This repository contains the code, intermediate results, and analysis materials for the study:
Cross-Context Topic Evolution and Sentiment Dynamics of AI Discourse on Weibo and Twitter
The project focuses on AI-related public discourse on Chinese Weibo and English Twitter/X, and studies their topic evolution and sentiment dynamics across time and platforms.
With the rapid development of artificial intelligence, discussions on AI applications, governance, ethics, industrial deployment, and public attitudes have expanded rapidly across social media platforms. This project constructs a cross-context analysis framework to compare AI discourse in Chinese and English social media from two aspects:
- Topic evolution
- Sentiment dynamics
The study uses:
- Weibo corpus (Chinese)
- Twitter/X corpus (English)
and combines:
- DTM
- LDA
- BERTopic
- Sentiment classification models
to analyze how AI-related discussions change over time and across platforms.
The main goals of this project are:
- To identify the major AI-related topics discussed on Weibo and Twitter/X.
- To trace how these topics evolve over quarterly time slices.
- To compare topic structures across Chinese and English contexts.
- To build sentiment classification models for both corpora.
- To analyze the cross-evolution of topic intensity and sentiment polarity.
- Platform: Weibo
- Keyword: 人工智能
- Time span: 2023-01 to 2025-09
- Size: approximately 43k posts
- Platform: Twitter / X
- Keyword: AI
- Time span: 2023-01 to 2025-09
- Size: approximately 33k posts
The overall workflow of this project is shown below.
The framework includes the following main stages:
- Data collection
- Data preprocessing
- Exploratory analysis
- Topic modeling and topic analysis
- Sentiment classification and model selection
- Topic-sentiment cross-evolution analysis
This project uses three topic modeling approaches:
-
DTM (Dynamic Topic Model)
Used as the main model to capture topic evolution across all quarters in a unified temporal framework. -
LDA (Latent Dirichlet Allocation)
Used as a comparative baseline for static quarterly topic modeling. -
BERTopic
Used as another comparative baseline to evaluate topic interpretability and consistency.
Sentiment analysis is conducted separately for Chinese and English corpora.
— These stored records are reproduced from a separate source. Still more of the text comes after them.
/-- The commands. -/
inductive Instr where
  /-- BKPT (R115). -/
  | bkpt (t : ThreadId) (g : Guard)
  /-- DUP (R92). -/
  | dup (t : ThreadId) (g : Guard)
  /-- DROP (R92). -/
  | drop (t : ThreadId) (g : Guard)
  /-- SWAP (R92). -/
  | swap (t : ThreadId) (g : Guard)
  /-- OVER (R92). -/
  | over (t : ThreadId) (g : Guard)
  /-- ROT (R92). -/
  | rot (t : ThreadId) (g : Guard)
  /-- NIP (R92). -/
  | nip (t : ThreadId) (g : Guard)
  /-- TUCK (R92). -/
  | tuck (t : ThreadId) (g : Guard)
  /-- DDUP (R92). -/
  | ddup (t : ThreadId) (g : Guard)
  /-- DDROP (R92). -/
  | ddrop (t : ThreadId) (g : Guard)
  /-- DSWAP (R92). -/
  | dswap (t : ThreadId) (g : Guard)
  /-- PICK (R93). -/
  | pick (t : ThreadId) (g : Guard) (n : BitVec 4)
  /-- LIT (R62). -/
  | lit (t : ThreadId) (g : Guard) (n : BitVec 10)
  /-- LITX (R63). -/
  | litx (t : ThreadId) (g : Guard) (b : BitVec 9)
  /-- ADD (R95). -/
  | add (t : ThreadId) (g : Guard)
  /-- SUB (R95). -/
  | sub (t : ThreadId) (g : Guard)
  /-- MUL (R95). -/
  | mul (t : ThreadId) (g : Guard)
  /-- MULD (R96). -/
  | muld (t : ThreadId) (g : Guard)
  /-- DIV (R97). -/
  | div (t : ThreadId) (g : Guard)
  /-- DIVU (R97). -/
  | divu (t : ThreadId) (g : Guard)
  /-- MOD (R97). -/
  | mod (t : ThreadId) (g : Guard)
  /-- MODU (R97). -/
  | modu (t : ThreadId) (g : Guard)
  /-- NEG (R98). -/
  | neg (t : ThreadId) (g : Guard)
  /-- ABS (R98). -/
  | abs (t : ThreadId) (g : Guard)
  /-- AND (R100). -/
  | andW (t : ThreadId) (g : Guard)
  /-- OR (R100). -/
  | orW (t : ThreadId) (g : Guard)
  /-- XOR (R100). -/
  | xorW (t : ThreadId) (g : Guard)
  /-- NOT (R100). -/
  | notW (t : ThreadId) (g : Guard)
  /-- SHL (R101). -/
  | shl (t : ThreadId) (g : Guard)
  /-- SHR (R101). -/
  | shr (t : ThreadId) (g : Guard)
  /-- SAR (R101). -/
  | sar (t : ThreadId) (g : Guard)
  /-- ROL (R101). -/
  | rol (t : ThreadId) (g : Guard)
  /-- CLZ (R102). -/
  | clz (t : ThreadId) (g : Guard)
  /-- POPC (R102). -/
  | popc (t : ThreadId) (g : Guard)
  /-- BSWAP2 (R103). -/
  | bswap2 (t : ThreadId) (g : Guard)
  /-- BSWAP3 (R103). -/
  | bswap3 (t : ThreadId) (g : Guard)
  /-- BSWAP4 (R103). -/
  | bswap4 (t : ThreadId) (g : Guard)
  /-- BSWAP6 (R103). -/
  | bswap6 (t : ThreadId) (g : Guard)
  /-- EXT (R104). -/
  | ext (t : ThreadId) (g : Guard)
  /-- INS (R104). -/
  | ins (t : ThreadId) (g : Guard)
  /-- CP (R106). -/
  | cp (t : ThreadId) (g : Guard) (cond : BitVec 3) (k : BitVec 2)
  /-- CPN (R106). -/
  | cpn (t : ThreadId) (g : Guard) (cond : BitVec 3) (k : BitVec 2)
  /-- PSET (R107). -/
  | pset (t : ThreadId) (g : Guard) (k : BitVec 2)
  /-- PINV (R107). -/
  | pinv (t : ThreadId) (g : Guard) (k : BitVec 2)
  /-- BRS (R109). -/
  | brs (t : ThreadId) (g : Guard) (e : BitVec 8)
  /-- CALLS (R109). -/
  | calls (t : ThreadId) (g : Guard) (e : BitVec 8)
  /-- BR (R110). -/
  | br (t : ThreadId) (g : Guard)
  /-- CALL (R110). -/
  | call (t : ThreadId) (g : Guard)
  /-- RET (R111). -/
  | ret (t : ThreadId) (g : Guard)
  /-- NEXT (R112). -/
  | nextW (t : ThreadId) (g : Guard) (f : BitVec 8)
  /-- KILL (R114). -/
  | kill (t : ThreadId) (g : Guard)
  /-- GATE (R241). -/
  | gate (t : ThreadId) (g : Guard) (k : BitVec 8)
  /-- GRET (R244). -/
  | gret (t : ThreadId) (g : Guard)
  /-- RETI (R280). -/
  | reti (t : ThreadId) (g : Guard)
  /-- LD1 (R121). -/
  | ld1 (t : ThreadId) (g : Guard) (form : AddrForm)
  /-- LD2 (R121). -/
  | ld2 (t : ThreadId) (g : Guard) (form : AddrForm)
  /-- LD3 (R121). -/
  | ld3 (t : ThreadId) (g : Guard) (form : AddrForm)
  /-- LD4 (R121). -/
  | ld4 (t : ThreadId) (g : Guard) (form : AddrForm)
  /-- LD6 (R121). -/
  | ld6 (t : ThreadId) (g : Guard) (form : AddrForm)
  /-- LDS1 (R121). -/
  | lds1 (t : ThreadId) (g : Guard) (form : AddrForm)
  /-- LDS2 (R121). -/
  | lds2 (t : ThreadId) (g : Guard) (form : AddrForm)
  /-- LDS3 (R121). -/
  | lds3 (t : ThreadId) (g : Guard) (form : AddrForm)
  /-- LDS4 (R121). -/
  | lds4 (t : ThreadId) (g : Guard) (form : AddrForm)
  /-- LDD (R121). -/
  | ldd (t : ThreadId) (g : Guard) (form : AddrForm)
  /-- ST1 (R121). -/
  | st1 (t : ThreadId) (g : Guard) (form : AddrForm)
  /-- ST2 (R121). -/
  | st2 (t : ThreadId) (g : Guard) (form : AddrForm)
  /-- ST3 (R121). -/
  | st3 (t : ThreadId) (g : Guard) (form : AddrForm)
  /-- ST4 (R121). -/
  | st4 (t : ThreadId) (g : Guard) (form : AddrForm)
  /-- ST6 (R121). -/
  | st6 (t : ThreadId) (g : Guard) (form : AddrForm)
  /-- STD (R121). -/
  | std (t : ThreadId) (g : Guard) (form : AddrForm)
  /-- LR6 (R136). -/
  | lr6 (t : ThreadId) (g : Guard)
  /-- SC6 (R137). -/
  | sc6 (t : ThreadId) (g : Guard)
  /-- TAS (R138). -/
  | tas (t : ThreadId) (g : Guard)
  /-- CAS6 (R139). -/
  | cas6 (t : ThreadId) (g : Guard)
  /-- FENCE (R131). -/
  | fence (t : ThreadId) (g : Guard)
  /-- FLUSH (R132). -/
  | flush (t : ThreadId) (g : Guard)
  /-- INVAL (R133). -/
  | inval (t : ThreadId) (g : Guard)
  /-- PST (R147). -/
  | pst (t : ThreadId) (g : Guard)
  /-- PLD (R150). -/
  | pld (t : ThreadId) (g : Guard)
  /-- PSYNC (R149). -/
  | psync (t : ThreadId) (g : Guard)
  /-- MOVE (R153). y: the number of steps, one or more, after which a recognised request makes it yield (R156). -/
  | move (t : ThreadId) (g : Guard) (y : Option Nat)
  /-- FILL (R154); y as for MOVE. -/
  | fill (t : ThreadId) (g : Guard) (y : Option Nat)
  /-- CSUM (R155); y as for MOVE. -/
  | csum (t : ThreadId) (g : Guard) (y : Option Nat)
  /-- TNOW (R169). -/
  | tnow (t : ThreadId) (g : Guard)
  /-- TADD (R169). -/
  | tadd (t : ThreadId) (g : Guard)
  /-- TSUB (R169). -/
  | tsub (t : ThreadId) (g : Guard)
  /-- TCMP (R169). -/
  | tcmp (t : ThreadId) (g : Guard)
  /-- TSCALE (R169). -/
  | tscale (t : ThreadId) (g : Guard)
  /-- WAITT (R172). -/
  | waitt (t : ThreadId) (g : Guard)
  /-- WFE (R173). -/
  | wfe (t : ThreadId) (g : Guard)
  /-- SEV (R174). -/
  | sev (t : ThreadId) (g : Guard)
  /-- GETWORK (R181). -/
  | getwork (t : ThreadId) (g : Guard)
  /-- FORWARD (R185). -/
  | forward (t : ThreadId) (g : Guard)
  /-- DONE (R186). -/
  | doneW (t : ThreadId) (g : Guard)
  /-- DROPW (R186). -/
  | dropw (t : ThreadId) (g : Guard)
  /-- TAG (R187). -/
  | tag (t : ThreadId) (g : Guard)
  /-- UNTAG (R188). -/
  | untag (t : ThreadId) (g : Guard)
  /-- SETLAUNCH (R189). -/
  | setlaunch (t : ThreadId) (g : Guard)
  /-- LEASH (R250). -/
  | leash (t : ThreadId) (g : Guard)
  /-- UNLEASH (R255). -/
  | unleash (t : ThreadId) (g : Guard)
  /-- CRC32 (R403). -/
  | crc32 (t : ThreadId) (g : Guard)
  /-- CRC32C (R403). -/
  | crc32c (t : ThreadId) (g : Guard)
  /-- CSUM16 (R404). -/
  | csum16 (t : ThreadId) (g : Guard)
  /-- CSUMUPD (R404). -/
  | csumupd (t : ThreadId) (g : Guard)
  /-- KEYLD (R406). -/
  | keyld (t : ThreadId) (g : Guard)
  /-- GCMENC (R407). -/
  | gcmenc (t : ThreadId) (g : Guard)
  /-- GCMDEC (R407). -/
  | gcmdec (t : ThreadId) (g : Guard)
  /-- SHA256 (R409). -/
  | sha256 (t : ThreadId) (g : Guard)
  /-- SHACHAIN (R409). -/
  | shachain (t : ThreadId) (g : Guard)
  /-- LKP (R410). -/
  | lkp (t : ThreadId) (g : Guard)
  /-- LKPX (R410). -/
  | lkpx (t : ThreadId) (g : Guard)
  /-- LKPT (R410). -/
  | lkpt (t : ThreadId) (g : Guard)
  /-- HASH (R411). -/
  | hashW (t : ThreadId) (g : Guard)
  /-- SEQREC (R413). -/
  | seqrec (t : ThreadId) (g : Guard)
  /-- SEQRST (R415). -/
  | seqrst (t : ThreadId) (g : Guard)
  /-- CUSTOMER_HELPER_OP (R416). -/
  | customerHelperOp (t : ThreadId) (g : Guard) (f : BitVec 6)
  /-- HELPER_COMPLETION (R395). -/
  | helperCompletion (t : ThreadId)
  /-- CH_RESPONSE (R418). -/
  | chResponse (rid : BitVec 8) (r0 : Cell) (r1 : Cell)
  /-- CH_TIMEOUT (R418). -/
  | chTimeout (t : ThreadId)
  /-- CH_EVENT (R417). -/
  | chEvent
  /-- STORE_DRAIN (R124). meet: the drain falls into the cycle in which the thread's next word retires (R57, R116). atReset: it falls into the
  first cycle of a thread or core reset (R504). issued: the next words of the thread whose THR.PRED it writes that have read their guards by
  then (R201, R226). -/
  | storeDrain (t : ThreadId) (meet : Bool := false) (atReset : Bool := false) (issued : Nat := 0)
  /-- STORE_FAULT (R125). -/
  | storeFault (t : ThreadId)
  /-- DCACHE_FILL (R307). -/
  | dcacheFill (c : CoreId) (line : Nat)
  /-- ICACHE_FILL (R193). -/
  | icacheFill (c : CoreId) (waddr : WAddr)
  /-- SPILL_ENGINE_SPILL (R205). -/
  | spillEngineSpill (t : ThreadId) (l : Level) (rs : Bool)
  /-- SPILL_ENGINE_FILL (R205). -/
  | spillEngineFill (t : ThreadId) (rs : Bool)
  /-- MODE_SWITCH_REQUEST (R225). -/
  | modeSwitchRequest (c : CoreId) (det : Bool)
  /-- MODE_SWITCH_COMPLETE (R225). -/
  | modeSwitchComplete (c : CoreId)
  /-- BTB_INVALIDATE (R216). -/
  | btbInvalidate (c : CoreId)
  /-- WAIT_LIMIT (R170). -/
  | waitLimit (t : ThreadId)
  /-- CAS6_TIMEOUT (R141). -/
  | cas6Timeout (t : ThreadId)
  /-- SEM_RESPONSE (R480). -/
  | semResponse (t : ThreadId) (old : Cell) (st : BitVec 3)
  /-- FAB_RESPONSE (R479). -/
  | fabResponse (tag : BitVec 8) (data : BitVec 384) (st : BitVec 2)
  /-- FABRIC_TIMEOUT (R479). -/
  | fabricTimeout (tag : BitVec 8)
  /-- OWNER_RESET (R480). -/
  | ownerReset
  /-- OWNER_RESET_ACK (R480). -/
  | ownerResetAck (rom : Bool)
  /-- TIME_STEP (R164). -/
  | timeStep
  /-- PPS_EDGE (R165). -/
  | ppsEdge (bus : BitVec 96)
  /-- FOLLOW_LOAD (R165). -/
  | followLoad
  /-- PPS_MISS (R166). -/
  | ppsMiss
  /-- EXT_IRQ_EDGE (R269). -/
  | extIrqEdge (k : BitVec 8)
  /-- EXT_RETRACT (R481). -/
  | extRetract (k : BitVec 8)
  /-- SOURCE_SET_PENDING (R267). -/
  | sourceSetPending (i : BitVec 9)
  /-- EVENT_SET (R175). -/
  | eventSet (t : ThreadId)
  /-- INTERRUPT_ENTRY (R276). -/
  | interruptEntry (t : ThreadId) (inWindow : Bool)
  /-- TIC_CLAIM (R275). -/
  | ticClaim (t : ThreadId)
  /-- MACHINE_CHECK_ENTRY (R288). -/
  | machineCheckEntry
  /-- MCSTAT_READ (R286). -/
  | mcstatRead
  /-- WAKE_LATCH_READ (R270). -/
  | wakeLatchRead (k : Fin 7)
  /-- LEASH_EXPIRY (R255). -/
  | leashExpiry (t : ThreadId)
  /-- LEASH_OVERRUN (R255). -/
  | leashOverrun (t : ThreadId)
  /-- THREAD_RESET (R229). -/
  | threadReset (ag : Agent) (t : ThreadId)
  /-- CORE_RESET (R486). -/
  | coreReset (ag : Agent) (c : CoreId)
  /-- TILE_RESET (R483). -/
  | tileReset (src : ResetSrc) (held : Bool) (pins : Pins)
  /-- POWER_ON_RESET (R483). -/
  | powerOnReset (held : Bool) (pins : Pins)
  /-- WAKE_FROM_OFF (R431). -/
  | wakeFromOff (pins : Pins)
  /-- WATCHDOG_KICK (R471). -/
  | watchdogKick (ag : Agent) (c : CoreId)
  /-- WATCHDOG_CONFIGURE (R471). -/
  | watchdogConfigure (c : CoreId) (v : Cell)
  /-- WATCHDOG_BARK (R471). -/
  | watchdogBark (c : CoreId)
  /-- WATCHDOG_BITE (R471). pins: the levels that a reset of tile scope samples (R484). -/
  | watchdogBite (c : CoreId) (pins : Pins := { node := 0, prof := 0 })
  /-- HEEL_STUCK (R388). -/
  | heelStuck (t : ThreadId)
  /-- DEBUG_HALT (R459). -/
  | debugHalt
  /-- HALT_COMPLETE (R460). -/
  | haltComplete
  /-- DEBUG_RESUME (R462). -/
  | debugResume
  /-- DEBUG_STEP (R464). -/
  | debugStep
  /-- DEBUG_DETACH (R458). -/
  | debugDetach
  /-- DEBUG_SELECT (R463). -/
  | debugSelect (t : ThreadId)
  /-- DEBUG_INJECT (R465). -/
  | debugInject (ml : Bool) (w : PWord)
  /-- DPC_WRITE (R466). -/
  | dpcWrite (t : ThreadId) (pc : WAddr)
  /-- WHISTLE_BREAK (R450). -/
  | whistleBreak
  /-- WHISTLE_RESET (R448). -/
  | whistleReset (lowNs : Nat) (pins : Pins)
  /-- FRAME_TIMEOUT (R449). -/
  | frameTimeout
  /-- IDENT (R452). cmd: 0, or a CMD that no row has, 0x9 to 0xF. DESIGN CHOICE (notes/assumptions/87.md). -/
  | ident (fr : Frame) (cmd : BitVec 4 := 0)
  /-- ADDR (R452). -/
  | addrCmd (fr : Frame)
  /-- RD (R452). -/
  | rd (fr : Frame)
  /-- RDI (R452). -/
  | rdi (fr : Frame)
  /-- WR (R452). atReset: see STORE_DRAIN. -/
  | wr (fr : Frame) (atReset : Bool := false)
  /-- POLL (R454). -/
  | poll (fr : Frame)
  /-- TERMW (R469). -/
  | termw (fr : Frame)
  /-- TERMR (R469). -/
  | termr (fr : Frame)
  /-- WHISTLE_OPERATION_END (R454). -/
  | whistleOperationEnd
  /-- AUTH_CHALLENGE (R492). -/
  | authChallenge (fr : Frame)
  /-- AUTH_NONCE (R492). -/
  | authNonce (fr : Frame)
  /-- AUTH_STORE_RESPONSE (R492). -/
  | authStoreResponse (fr : Frame)
  /-- AUTH_VERIFY (R492). -/
  | authVerify (fr : Frame)
  /-- AUTH_LOCK (R492). -/
  | authLock (fr : Frame)
  /-- TERMINAL_TRANSMIT (R469). -/
  | terminalTransmit (c : CoreId) (v : Cell)
  /-- TERMINAL_RECEIVE (R469). -/
  | terminalReceive (c : CoreId)
  /-- ITEM_DESCRIPTOR (R10). kind: IDESC_KIND, 0b00, or the 0b11 that no row has (R475). DESIGN CHOICE (notes/assumptions/87.md). -/
  | itemDescriptor (c0 : Cell) (c1 : Cell) (c2 : Cell) (c3 : Cell) (kind : BitVec 2 := 0)
  /-- CANCEL (R382). -/
  | cancel (c0 : Cell) (c1 : Cell) (c2 : Cell) (c3 : Cell)
  /-- FENCE_OUT (R385). -/
  | fenceOut (c0 : Cell) (c1 : Cell) (c2 : Cell) (c3 : Cell)
  /-- FENCE_IN (R385). -/
  | fenceIn (c0 : Cell) (c1 : Cell) (c2 : Cell) (c3 : Cell)
  /-- FENCE_DRAINED (R385). -/
  | fenceDrained (c0 : Cell) (c1 : Cell) (c2 : Cell) (c3 : Cell)
  /-- STASH_BEAT (R477). -/
  | stashBeat (beat : BitVec 14) (be : BitVec 64) (data : BitVec 512)
  /-- SLOT_FILL (R365). -/
  | slotFill
  /-- SLOT_MOVE (R366). -/
  | slotMove (t : ThreadId)
  /-- LEDGER_ADVANCE (R372). -/
  | ledgerAdvance
  /-- RELEASE_RECORD (R19). -/
  | releaseRecord
  /-- DRAINED_RECORD (R387). -/
  | drainedRecord (flow : BitVec 16)
  /-- FLOW_RESET (R361). -/
  | flowReset
  /-- TAMPER (R311). -/
  | tamper
  /-- KENNEL_WIPE (R311). -/
  | kennelWipe
  /-- KENNEL_OVERWRITE_DONE (R311). -/
  | kennelOverwriteDone
  /-- BORROW_START (R316). -/
  | borrowStart (c : CoreId) (owner : ThreadId) (base : BitVec 7)
  /-- BORROW_RELEASE (R318). -/
  | borrowRelease (c : CoreId)
  /-- BORROW_COPY_IN_DONE (R316). -/
  | borrowCopyInDone (c : CoreId)
  /-- BORROW_COPY_BACK_DONE (R318). -/
  | borrowCopyBackDone (c : CoreId)
  /-- KEEP_STORE_WRITE_DONE (R322). -/
  | keepStoreWriteDone
  /-- SCRUB_STEP (R343). -/
  | scrubStep (walker : Fin 18)
  /-- FLASH_CLEAR (R348). -/
  | flashClear (bank : BitVec 7)
  /-- FLASH_CLEAR_DONE (R346). -/
  | flashClearDone
  /-- CE_COUNTER_READ (R336). -/
  | ceCounterRead (b : Fin 86)
  /-- CE_LOG_READ (R338). -/
  | ceLogRead
  /-- UE_LOG_READ (R338). -/
  | ueLogRead
  /-- LOSS_LOG_READ (R391). -/
  | lossLogRead
  /-- CORE_NAP (R428). -/
  | coreNap (c : CoreId)
  /-- CORE_DOZE (R428). -/
  | coreDoze (c : CoreId)
  /-- CORE_WAKE (R437). -/
  | coreWake (c : CoreId)
  /-- TIMED_WAKE (R434). -/
  | timedWake (who : Option CoreId)
  /-- TILE_SLEEP (R430). -/
  | tileSleep
  /-- TILE_OFF (R431). -/
  | tileOff
  /-- PWR_ACK (R439). -/
  | pwrAck
  /-- PWR_WAKE (R439). -/
  | pwrWake
  /-- PROFILE_LOAD_COMMAND (R446). -/
  | profileLoadCommand (sel : BitVec 2)
  /-- PROFILE_LOAD_COMPLETE (R446). -/
  | profileLoadComplete
  /-- HELPER_OFF_COMMAND (R438). -/
  | helperOffCommand (i : Fin 4)
  /-- HELPER_ON_COMMAND (R438). -/
  | helperOnCommand (i : Fin 4)
  /-- HELPER_POWER_OFF (R401). -/
  | helperPowerOff (i : Fin 4) (delivered : Bool := false)
  /-- HELPER_READY (R438). -/
  | helperReady (i : Fin 4)
  /-- LC_TRANSITION (R491). -/
  | lcTransition (v : Cell)
  /-- LC_TRANSITION_COMPLETE (R491). -/
  | lcTransitionComplete (pins : Pins)
  /-- TERNARY_COMMIT (R412). -/
  | ternaryCommit (v : Cell)
  /-- STREAM_RESET (R415). -/
  | streamReset (v : Cell)
  /-- REGISTER_WRITE (R7). atReset: see STORE_DRAIN. -/
  | registerWrite (ag : Agent) (addr : BitVec 36) (v : Cell) (atReset : Bool := false)
  /-- RESERVED_ENCODING (R73). -/
  | reservedEncoding (t : ThreadId) (g : Guard) (op : BitVec 12)
  /-- TIME_KEEPER_CYCLE (R160). -/
  | timeKeeperCycle
  /-- WAKE_COMPLETED (R426). -/
  | wakeCompleted (who : Option CoreId)
  /-- FRAMING_ERROR (R448). -/
  | framingError
  /-- RESET_RELEASE (R483). -/
  | resetRelease (pins : Pins)
  deriving DecidableEq, Repr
Multiple models are compared, and the best-performing model for each language is selected.
- Best Chinese sentiment model: M2
- Best English sentiment model: M3
These best models are then used for downstream topic-sentiment cross-analysis.
The best-performing model for the Chinese corpus is:
- M2
This model is used as the final Chinese sentiment classifier for topic-level sentiment aggregation and longitudinal analysis.
The best-performing model for the English corpus is:
- M3
This model is used as the final English sentiment classifier for topic-level sentiment aggregation and cross-platform comparison.
The main package versions used in this project are listed below:
- Python: 3.10.18
- numpy: 1.26.4
- pandas: 2.3.3
- scikit-learn: 1.7.2
- torch: 2.9.0
- transformers: 4.51.2
- matplotlib: 3.10.7
- seaborn: 0.13.2
- gensim: 4.3.3